## What you need to do
Somewhere below, one line contains "(R13, R178). -/" and a later line contains "[byteOf t.epoch, bitByte". Output those two lines and everything between them exactly, and nothing else.

## Supplied information
+++

-- ==== Sys2Proof/Machine/Operands.lean ====
section
/-! DEFINITION. Every form in which bytes carry operands across the boundary of the part: multi-byte fields, the
frame and its check (R159, R172), the code tables (R170, R179), record headers and plaintexts (R1, R178), nonces
(R8, R9), and the request bodies of chapter 10 (R171, R173, R174). -/

namespace Sys2Proof.Machine

open Sys2Proof

/-! ## Multi-byte fields -/

/-- The number whose bytes these are, most-significant byte first (section 4.1). -/
def beNat (bytes : List Byte) : Nat := bytes.foldl (fun n b => n * 256 + b.toNat) 0

/-- The low `w` bytes of a number, most-significant byte first (section 4.1). -/
def beBytes : Nat → Nat → List Byte
  | 0, _ => []
  | w + 1, n => BitVec.ofNat 8 (n / 256 ^ w) :: beBytes w n

/-- One byte that holds a small number. -/
def byteOf (n : Nat) : Byte := BitVec.ofNat 8 n

/-- The byte at an offset, 0 where the bytes end sooner (R176). -/
def byteAt (bytes : List Byte) (i : Nat) : Byte := bytes.getD i 0

/-- The `w` bytes from an offset on. -/
def field (bytes : List Byte) (i w : Nat) : List Byte := (bytes.drop i).take w

/-- A number from 0 to 63 in a byte (R170). -/
def numberOf (b : Byte) : Option (Fin 64) :=
  if h : b.toNat < 64 then some ⟨b.toNat, h⟩ else none

/-- A link or entry number as a byte (R170). -/
def numberByte (l : Fin 64) : Byte := byteOf l.val

/-! ## The frame -/

/-- One shift of the check register, polynomial x^16 + x^12 + x^5 + 1 (R159). -/
def crcShift (c : BitVec 16) : BitVec 16 := if c.msb then (c <<< 1) ^^^ 0x1021#16 else c <<< 1

/-- One byte taken into the check register, most-significant bit first (R159). -/
def crcByte (c : BitVec 16) (b : Byte) : BitVec 16 :=
  Nat.repeat crcShift 8 (c ^^^ (b.zeroExtend 16 <<< 8))

/-- The check of a frame over its length, tag, kind and body bytes, initial value 0xFFFF (R159). -/
def crc16 (bytes : List Byte) : BitVec 16 := bytes.foldl crcByte 0xFFFF#16

/-- The bytes of a frame that its check covers: length, tag, kind and body (R159, R172). -/
def frameCore (tag kind : Byte) (body : List Byte) : List Byte :=
  beBytes 2 (1 + body.length) ++ [tag, kind] ++ body

/-- A frame as it is sent (R159, R172). -/
def frameBytes (tag kind : Byte) (body : List Byte) : List Byte :=
  0xC3 :: frameCore tag kind body ++ beBytes 2 (crc16 (frameCore tag kind body)).toNat

/-- The EMPTY frame (R163, R172). -/
def emptyFrame : List Byte := frameBytes 0 0xFF []

/-- The frame checks of R160 on the bytes a write transaction delivered after its lead byte: the request they
hold, or `none` for a frame error. -/
def parseFrame (bytes : List Byte) : Option Request :=
  let len := beNat (field bytes 1 2)
  if byteAt bytes 0 = 0xC3 ∧ 3 ≤ bytes.length ∧ 1 ≤ len ∧ len ≤ Config.maxFrameLength ∧
      bytes.length = len + 6 ∧ (crc16 (field bytes 1 (len + 3))).toNat = beNat (field bytes (len + 4) 2) then
    some { tag := byteAt bytes 3, kind := byteAt bytes 4, body := field bytes 5 (len - 1) }
  else none

/-- The bytes of a frame of the output. -/
def OutFrame.bytes (f : OutFrame) : List Byte := frameBytes f.tag f.kind f.body

/-! ## Code tables -/

/-- Role codes (R170). -/
def Role.code : Role → Byte
  | .hub => 0
  | .shop => 1

/-- The role a byte names (R170). -/
def roleOf (b : Byte) : Option Role :=
  if b = 0 then some .hub else if b = 1 then some .shop else none

/-- Slot role codes (R170). -/
def SlotRole.code : SlotRole → Byte
  | .next => 0
  | .current => 1
  | .previous => 2

/-- Link state codes; CLOSED is 0 (R170). -/
def Supervision.code : Supervision → Byte
  | .keyless => 1
  | .hunt => 2
  | .up => 3
  | .failing => 4

/-- Renewal state codes (R170). -/
def RenewalState.code : RenewalState → Byte
  | .idle => 0
  | .preparing => 1
  | .offered => 2
  | .asking => 3
  | .asked => 4
  | .proved => 5
  | .resting => 6

/-- Reason values (R14, R170). -/
def Reason.code : Reason → Byte
  | .due => 1
  | .wear => 2
  | .spent => 3
  | .host => 4
  | .loss => 5
  | .start => 6

/-- A reason field, 0 where the reason is absent (R170, R176). -/
def reasonByte : Option Reason → Byte
  | none => 0
  | some r => r.code

/-- The reason a byte names (R14). -/
def reasonOf (b : Byte) : Option Reason :=
  if b = 1 then some .due else if b = 2 then some .wear else if b = 3 then some .spent
  else if b = 4 then some .host else if b = 5 then some .loss else if b = 6 then some .start else none

/-- Restart cause codes (R170). -/
def RestartCause.code : RestartCause → Byte
  | .power => 0
  | .pin => 1
  | .commanded => 2

/-- Duplicates codes (R170). -/
def Duplicates.code : Duplicates → Nat
  | .strict => 0
  | .tolerant => 1

/-- The reply status codes (R179). -/
inductive Status where
  | ok
  | clamped
  | badForm
  | noLink
  | notClosed
  | noRoot
  | rootInUse
  | occupied
  | badWrap
  | busy
  | full
  | noKey
  | spent
  | changed
  | aborted
  | unknownKind
deriving DecidableEq, Repr

/-- The byte of a status (R179). -/
def Status.code : Status → Byte
  | .ok => 0x00
  | .clamped => 0x01
  | .badForm => 0x10
  | .noLink => 0x11
  | .notClosed => 0x12
  | .noRoot => 0x13
  | .rootInUse => 0x14
  | .occupied => 0x15
  | .badWrap => 0x16
  | .busy => 0x17
  | .full => 0x18
  | .noKey => 0x19
  | .spent => 0x1A
  | .changed => 0x1B
  | .aborted => 0x1C
  | .unknownKind => 0x1D

/-- A bit as a byte. -/
def bitByte (b : Bool) : Byte := if b then 1 else 0

/-- Bits gathered into a byte, bit 0 first. -/
def bitsByte (b0 b1 b2 : Bool) : Byte :=
  byteOf ((if b0 then 1 else 0) + (if b1 then 2 else 0) + (if b2 then 4 else 0))

/-! ## Records on the line -/

/-- The kinds of record (R1). -/
inductive RecordKind where
  | data
  | beat
  | proof
  | offer
  | ask
deriving DecidableEq, Repr

/-- The kind byte of a record (R1). -/
def RecordKind.code : RecordKind → Byte
  | .data => 1
  | .beat => 2
  | .proof => 3
  | .offer => 4
  | .ask => 5

/-- The kind a kind byte names; 0 and 6–255 are unknown (R1). -/
def recordKindOf (b : Byte) : Option RecordKind :=
  if b = 1 then some .data else if b = 2 then some .beat else if b = 3 then some .proof
  else if b = 4 then some .offer else if b = 5 then some .ask else none

/-- OFFER and ASK are root records, the others traffic records (R2). -/
def RecordKind.isRoot : RecordKind → Bool
  | .offer => true
  | .ask => true
  | .data => false
  | .beat => false
  | .proof => false

/-- The payload length a kind fixes; DATA fixes none (R2). -/
def RecordKind.fixedLength : RecordKind → Option Nat
  | .data => none
  | .beat => some 0
  | .proof => some 0
  | .offer => some 38
  | .ask => some 1

/-- Whether a kind may travel toward a role: no OFFER toward a hub, no ASK and no PROOF toward a shop (R2). -/
def RecordKind.mayReach : RecordKind → Role → Bool
  | .offer, .hub => false
  | .ask, .shop => false
  | .proof, .shop => false
  | .data, _ => true
  | .beat, _ => true
  | .proof, .hub => true
  | .offer, .shop => true
  | .ask, .hub => true

/-- The kind byte of a record as handed in (R176, R178). -/
def recordKindByte (r : List Byte) : Byte := byteAt r 0

/-- The epoch byte of a record (R178). -/
def recordEpochByte (r : List Byte) : Byte := byteAt r 1

/-- The epoch field of a record. -/
def recordEpoch (r : List Byte) : Nat := (recordEpochByte r).toNat

/-- The four sequence bytes of a record, 0 where it is too short (R176). -/
def recordSequenceBytes (r : List Byte) : List Byte := [byteAt r 6, byteAt r 7, byteAt r 8, byteAt r 9]

/-- The sequence field of a record. -/
def recordSequence (r : List Byte) : Nat := beNat (recordSequenceBytes r)

/-- The shop number field of a record. -/
def recordShop (r : List Byte) : BitVec 32 := BitVec.ofNat 32 (beNat (field r 2 4))

/-- The length field of a record. -/
def recordLength (r : List Byte) : Nat := beNat (field r 10 2)

/-- The header of 12 bytes (R1, R178). -/
def headerBytes (kind : RecordKind) (epoch : Nat) (shop : BitVec 32) (sequence length : Nat) : List Byte :=
  [kind.code, byteOf epoch] ++ beBytes 4 shop.toNat ++ beBytes 4 sequence ++ beBytes 2 length

/-- The nine header checks of R15 that give FORM, for a link in this role with this shop number. -/
def headerMalformed (role : Role) (shop : BitVec 32) (r : List Byte) : Bool :=
  match recordKindOf (recordKindByte r) with
  | none => true
  | some kind =>
    decide (r.length < 28) || decide (Config.maxPayload < recordLength r) ||
    decide (r.length ≠ 28 + recordLength r) || decide (recordSequence r = 0) ||
    (kind.isRoot != decide (recordEpoch r = 0)) || !kind.mayReach role ||
    (match kind.fixedLength with | none => false | some n => decide (recordLength r ≠ n)) ||
    decide (recordShop r ≠ shop)

/-- The 38 bytes of an OFFER's plaintext (R13, R178). -/
def OfferText.bytes (t : OfferText) : List Byte :=
  [byteOf t.epoch, bitByte t.fresh] ++ beBytes 32 t.key.toNat ++ beBytes 4 t.salt.toNat

/-- The OFFER a plaintext holds, `none` for new epoch 0 or a fresh mark that is neither 0 nor 1 (R13). -/
def offerOf (p : List Byte) : Option OfferText :=
  if (byteAt p 0).toNat = 0 ∨ 1 < (byteAt p 1).toNat then none
  else some { epoch := (byteAt p 0).toNat, fresh := byteAt p 1 = 1,
              key := BitVec.ofNat 256 (beNat (field p 2 32)), salt := BitVec.ofNat 32 (beNat (field p 34 4)) }

/-- The part a plaintext plays at its release, `none` where it fails its check (R13, R14). A root record that
reaches a hub is an ASK and one that reaches a shop an OFFER (R15). -/
def rootContentOf (role : Role) (p : List Byte) : Option RootContent :=
  match role with
  | .hub => (reasonOf (byteAt p 0)).map .ask
  | .shop => (offerOf p).map .offer

/-! ## Nonces and the record cipher -/

/-- A record's direction: 0 from hub to shop, 1 from shop to hub (R6); this is that of records sent by a role. -/
def Role.outbound : Role → Bool
  | .hub => false
  | .shop => true

/-- The direction of the records a role receives (R6). -/
def Role.inbound : Role → Bool
  | .hub => true
  | .shop => false

/-- The nonce: a salt, the direction as one bit before 31 zero bits, and the sequence or counter (R8, R9). -/
def nonceOf (salt : Salt) (direction : Bool) (sequence : Nat) : Nonce :=
  salt ++ (if direction then 0x80000000#32 else 0#32) ++ BitVec.ofNat 32 sequence

/-- The nonce of a root record has 32 zero bits in place of a salt (R9). -/
def rootNonce (direction : Bool) (counter : Nat) : Nonce := nonceOf 0#32 direction counter

/-- A payload enciphered: a body of the same length (R5). -/
def encipherBytes (key : Key) (nonce : Nonce) (payload : List Byte) : List Byte :=
  (Config.cipher payload.length key nonce ⟨payload.toArray, by simp⟩).toList

/-- A body deciphered (R5). -/
def decipherBytes (key : Key) (nonce : Nonce) (body : List Byte) : List Byte :=
  ((Config.cipher body.length key nonce).symm ⟨body.toArray, by simp⟩).toList

/-- The sixteen tag bytes over a header and a body (R5). -/
def tagBytes (key : Key) (nonce : Nonce) (header body : List Byte) : List Byte :=
  beBytes 16 (Config.tagOf key nonce header body).toNat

+++

## Reply to the task
/-- The 38 bytes of an OFFER's plaintext (R13, R178). -/
def OfferText.bytes (t : OfferText) : List Byte :=
  [byteOf t.epoch, bitByte t.fresh] ++ beBytes 32 t.key.toNat ++ beBytes 4 t.salt.toNat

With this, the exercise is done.